-- ==== Sys2Proof/Safety.lean ====
section
/-! DEFINITION. What counts as a safe run, and the frames that claims are stated with: what an instruction that writes
registers leaves alone, what reading a register back gives, which states a run reaches. -/

namespace Sys2Proof.Machine

/-- The memory is in its canonical form: addresses strictly rising, no byte listed that reads as memory nothing has
written (DESIGN CHOICE, log entry 1). -/
def State.MemWf (s : State) : Prop := Memory.wf s.mem = true

/-- A run: one step after another, none of them a fault or a refusal. -/
inductive Reaches : State → State → Prop where
  | refl (s : State) : Reaches s s
  | step (s t u : State) (h : Reaches s t) (h' : Machine.step t = .next u) : Reaches s u

/-- A state from which the machine goes on. -/
def State.Safe (s : State) : Prop := ∃ t, Machine.step s = .next t

/-! ## Registers -/

/-- The register exists (Table 0.3, R134, R382). -/
def RegName.valid : RegName → Bool
  | .v r => decide (r < 64)
  | .p r => decide (r < 16)
  | .w r => decide (r < 64)
  | .k r => decide (r < 8)
  | .hw r => decide (r < 8)

/-- What a register holds after `x` is written to it: a predicate holds one bit, and k7 keeps reading true (R134). -/
def RegName.holds : RegName → Word → Word
  | .v _, x | .w _, x | .hw _, x => x
  | .p _, x => boolWord (x != 0)
  | .k r, x => if r = 7 then 1 else boolWord (x != 0)

/-- The register holds a value of its own in each lane. -/
def RegName.perLane : RegName → Bool
  | .v _ | .p _ => true
  | _ => false

/-- An operation without what an overwritten register may change in it (R113). -/
def Op.fixed (o : Op) : Op :=
  { o with caps := o.caps.map fun (c : Cap) => { c with vals := [] }, stray := 0 }

/-- Nothing but registers of the executing warp differs: memory, every other warp, every block, cache, engine and
register of the device, and the warp's own PCs, flags, masks, control registers and operations are as before. -/
structure OnlyRegs (s t : State) : Prop where
  rest : t = { s with warps := t.warps }
  others : ∀ wid, wid ≠ s.focus.wid → t.warps.get? wid = s.warps.get? wid
  self : t.self = { s.self with
    v := t.self.v, p := t.self.p, w := t.self.w, k := t.self.k, hw := t.self.hw, dirty := t.self.dirty
    unspec := t.self.unspec, ops := t.self.ops, spent := t.self.spent }
  ops : t.self.ops.map (fun e => (e.1, e.2.fixed)) = s.self.ops.map (fun e => (e.1, e.2.fixed))
  spent : t.self.spent.map (fun e => (e.1, e.2.fixed)) = s.self.spent.map (fun e => (e.1, e.2.fixed))

/-- Only the executing warp's record differs. -/
structure OnlySelf (s t : State) : Prop where
  rest : t = { s with warps := t.warps }
  others : ∀ wid, wid ≠ s.focus.wid → t.warps.get? wid = s.warps.get? wid

/-- After `s` the register `n` of lane `l` holds `f n l` where that is a value, and what it held where it is none; it reads as
unspecified afterwards where it was written while it was still to receive another operation's result (R113), and where
it was not written if it did before; and nothing but registers of the executing warp differs. -/
def WritesRegs (s t : State) (f : RegName → Nat → Option Word) : Prop :=
  OnlyRegs s t ∧ (∀ n l, l < 32 →
    t.self.raw n l = match f n l with
      | some x => n.holds x
      | none => s.self.raw n l) ∧
  ∀ n l, l < 32 → t.self.unspec.contains (n.place l) = match f n l with
    | some _ => s.self.pendingAt n l
    | none => s.self.unspec.contains (n.place l)

/-- `f l` to one register in the active lanes under a prefix's write mask (R131): a lane the mask turns off keeps its
value, or receives zero with ZP. -/
def laneWrites (s : State) (x : Option VPfx) (act : Lanes) (n : RegName) (f : Nat → Word) (m : RegName) (l : Nat) :
    Option Word :=
  if m = n ∧ act.getLsbD l = true then
    match x with
    | none => some (f l)
    | some p => if p.wme = false ∨ s.rdMask p.wmp.toNat l = true then some (f l) else if p.zp then some 0 else none
  else none

/-- `x` to the uniform register that the executing warp means by a name (R382). -/
def scalarWrites (s : State) (n : RegName) (x : Word) (m : RegName) (_ : Nat) : Option Word :=
  if m = s.self.named n then some x else none

/-! ## Rounding and conversions -/

/-- The ordinary magnitude code `c` of a format, and what would follow the largest one if exponents went on. -/
def Fmt.mag (m : Fmt) (c : Nat) : Val := m.value c
def Fmt.afterTop (m : Fmt) : Val := Val.add .rne (Val.add .rne (m.mag m.top) (m.mag m.top)) (m.mag (m.top - 1)).neg

/-- `x`, rounded as if exponents went on past the largest finite value, is beyond it (R28, R35): nearest even at or past the
midpoint when the largest code is odd, past it when that is even; away from zero when above the largest; toward zero
from the next value on. -/
def Fmt.Beyond (m : Fmt) (rm : Rm) (neg : Bool) (x : Val) : Prop :=
  let twice := Val.add .rne x x
  let mid := Val.add .rne (m.mag m.top) m.afterTop
  match rm, neg with
  | .rne, _ => mid.lt twice = true ∨ mid.eqv twice = true ∧ m.top % 2 = 1
  | .rd, true | .ru, false => (m.mag m.top).lt x = true
  | _, _ => x.lt m.afterTop = false

/-- MODE's flush bit for inputs or outputs of a format (Table 2.5). -/
def flushBit (mode : Word) (m : Fmt) (out : Bool) : Bool :=
  mode.getLsbD ((if m.bits = 32 then 12 else if m.bits = 16 then 10 else 8) + if out then 1 else 0)

/-- A source of format `m` as a unit takes it that honours the flush bits if `on` (R33, R34): its value, and whether it was
flushed. -/
def SourceIs (on : Bool) (mode : Word) (m : Fmt) (code : Nat) (v : Val) (flushed : Bool) : Prop :=
  if on = true ∧ flushBit mode m false = true ∧ m.subnormal code = true then v = .fin (m.value code).sign 0 1 ∧ flushed = true
  else v = m.value code ∧ flushed = false

/-- A conversion into a floating format (R28, R34, R35, Table 2.6): `sat` where finite values saturate, `satInf` where
infinite ones do too; `c` is what is written, and which events are counted. -/
def ToFloat (on : Bool) (mode : Word) (m : Fmt) (rm : Rm) (sat satInf : Bool) (v : Val) (flushed : Bool) (c : Conv) : Prop :=
  let code := fun (neg : Bool) (mag : Nat) => BitVec.ofNat 32 (mag + if neg then 2 ^ (m.bits - 1) else 0)
  match v with
  | .nan => c = ⟨BitVec.ofNat 32 m.nan, false, false, true⟩
  | .inf s => if satInf then c = ⟨code s m.top, true, flushed, false⟩
    else ∃ i, m.inf = some i ∧ c = ⟨code s i, false, flushed, false⟩
  | .fin s n d =>
    if on = true ∧ flushBit mode m true = true ∧ n ≠ 0 ∧ (Val.fin false n d).lt (m.mag (2 ^ m.f)) = true then
      c = ⟨code s 0, false, true, false⟩
    else (sat = true → m.Beyond rm s (.fin false n d) → c = ⟨code s m.top, true, flushed, false⟩) ∧
      (sat = false ∨ ¬ m.Beyond rm s (.fin false n d) → c = ⟨BitVec.ofNat 32 (m.round rm v), false, flushed, false⟩)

■ ■ ■ ■

Of the lines above, copy each one that contains the word "holds".

/-- What a register holds after `x` is written to it: a predicate holds one bit, and k7 keeps reading true (R134). -/
def RegName.holds : RegName → Word → Word
/-- The register holds a value of its own in each lane. -/
/-- After `s` the register `n` of lane `l` holds `f n l` where that is a value, and what it held where it is none; it reads as
      | some x => n.holds x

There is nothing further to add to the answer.